Very low concentrations of antibiotics and heavy metals in the environment contribute to antibiotic resistance, a new Swedish study has demonstrated.
The researchers, led by Professor Dan I. Andersson of Uppsala University, showed that plasmids containing genes that confer resistance to antibiotics can be enriched by very low concentrations of antibiotics and heavy metals such as arsenic, copper, silver, lead and mercury.
As much as half of the antibiotics used in treating humans and animals are excreted in the urine, in unchanged and active form.
"These antibiotics then disperse, usually in very low concentrations, through sewerage systems into water and soil, where they can remain active in the environment for a long period and so contribute to the enrichment of resistant bacteria," Professor Andersson pointed out.

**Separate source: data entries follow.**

theorem State.resendPkt_keeps (a0 : State) (a1 : Nat) (a2 : Nat) (a3 : Pkt) : Keeps a0 (State.resendPkt a0 a1 a2
    a3) := by
  unfold State.resendPkt
  try dsimp only
  repeat'
    first
    | with_reducible apply Keeps.refl
    | assumption
    | split
    | with_reducible apply Keeps.trans ?_ (State.failFlow_keeps _ _ _ _ _)
    | with_reducible apply Keeps.trans ?_ (State.setSendFlow_keeps _ _ _)
    | with_reducible apply Keeps.trans ?_ (State.enqueuePkt_keeps _ _ _)
    | with_reducible apply Keeps.trans ?_ (State.satAdd_keeps _ _ _ _)
    | intro _
    | dsimp only

theorem State.nakGot_keeps (a0 : State) (a1 : Nat) (a2 : Nat) (a3 : Nat) : Keeps a0 (State.nakGot a0 a1 a2 a3)
    := by
  unfold State.nakGot
  try dsimp only
  repeat'
    first
    | with_reducible apply Keeps.refl
    | assumption
    | split
    | with_reducible apply Keeps.trans ?_ (State.raiseCtx_keeps _ _ _ _ _)
    | with_reducible apply Keeps.trans ?_ (State.resendPkt_keeps _ _ _ _)
    | with_reducible apply Keeps.foldl _ _ ?_ ?_
    | with_reducible apply Keeps.foldl_fst _ _ ?_ ?_
    | intro _
    | dsimp only

theorem State.unreachGot_keeps (a0 : State) (a1 : Nat) : Keeps a0 (State.unreachGot a0 a1) := by
  unfold State.unreachGot
  try dsimp only
  repeat'
    first
    | with_reducible apply Keeps.refl
    | assumption
    | split
    | with_reducible apply Keeps.trans ?_ (State.failFlow_keeps _ _ _ _ _)
    | intro _
    | dsimp only

theorem State.eject_keeps (a0 : State) (a1 : Nat) (a2 : Pkt) (a3 : Nat) : Keeps a0 (State.eject a0 a1 a2 a3) :=
    by
  unfold State.eject
  try dsimp only
  repeat'
    first
    | with_reducible apply Keeps.refl
    | assumption
    | split
    | with_reducible apply Keeps.trans ?_ (State.ackGot_keeps _ _ _)
    | with_reducible apply Keeps.trans ?_ (State.nakGot_keeps _ _ _ _)
    | with_reducible apply Keeps.trans ?_ (State.unreachGot_keeps _ _)
    | with_reducible apply Keeps.trans ?_ (State.flowArrive_keeps _ _ _ _)
    | intro _
    | dsimp only

/-! ### Routing -/

theorem State.popHead_keeps (a0 : State) (a1 : Nat) (a2 : Nat) (a3 : Pkt) : Keeps a0 (State.popHead a0 a1 a2 a3)
    := by
  unfold State.popHead
  try dsimp only
  repeat'
    first
    | with_reducible apply Keeps.refl
    | assumption
    | split
    | with_reducible apply Keeps.trans ?_ (State.freeUnits_keeps _ _ _ _)
    | with_reducible apply Keeps.trans ?_ (State.setInbuf_keeps _ _ _)
    | intro _
    | dsimp only

theorem State.passOn_keeps (a0 : State) (a1 : Nat) (a2 : Nat) (a3 : Pkt) (a4 : Nat) (a5 : Nat) (a6 : Bool) :
    Keeps a0 (State.passOn a0 a1 a2 a3 a4 a5 a6) := by
  unfold State.passOn
  try dsimp only
  repeat'
    first
    | with_reducible apply Keeps.refl
    | assumption
    | split
    | with_reducible apply Keeps.trans ?_ (State.rrNext_keeps _ _ _ _)
    | with_reducible apply Keeps.trans ?_ (State.sendOn_keeps _ _ _ _ _)
    | with_reducible apply Keeps.trans ?_ (State.popHead_keeps _ _ _ _)
    | with_reducible apply Keeps.trans ?_ (State.traceSent_keeps _ _ _ _)
    | intro _
    | dsimp only

theorem State.serve_keeps (a0 : State) (a1 : Nat) (a2 : Nat) (a3 : Bool) : Keeps a0 (State.serve a0 a1 a2 a3) :=
    by
  unfold State.serve
  try dsimp only
  repeat'
    first
    | with_reducible apply Keeps.refl
    | assumption
    | split
    | with_reducible apply Keeps.trans ?_ (State.eject_keeps _ _ _ _)
    | with_reducible apply Keeps.trans ?_ (State.popHead_keeps _ _ _ _)
    | with_reducible apply Keeps.trans ?_ (State.unreachable_keeps _ _ _)
    | with_reducible apply Keeps.trans ?_ (State.strand_keeps _ _ _)
    | with_reducible apply Keeps.trans ?_ (State.passOn_keeps _ _ _ _ _ _ _)
    | intro _
    | dsimp only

Additionally, huge quantities of biocides and heavy metals are present in the environment. These come from natural sources as well as from contamination caused by human activities.
Plasmids — small fragments of DNA that can be transferred between bacteria — can contain not only antibiotic resistant genes but also genes conferring resistance to biocides and heavy metals. Results of the study revealed that very low concentrations of both heavy metals and antibiotics, separately or in combination, were able to enrich resistant plasmid-bearing bacteria.
"When these chemicals spread in the environment, bacteria with resistant plasmids will be selected. This indirectly results in antibiotic resistance increasing as well. What's more, in most environments there are complex mixtures of antibiotics, biocides and heavy metals that, together, have intensified combination effects," Andersson explained.
These findings suggest that substances other than antibiotics that are present in very small quantities in the environment can also drive development of resistance.
"The results underline the importance of reducing the use of antibiotics, but also suggest that our high use of heavy metals and biocides in various contexts should decrease too," the professor concluded.
The findings of the study have been published in the journal mBio.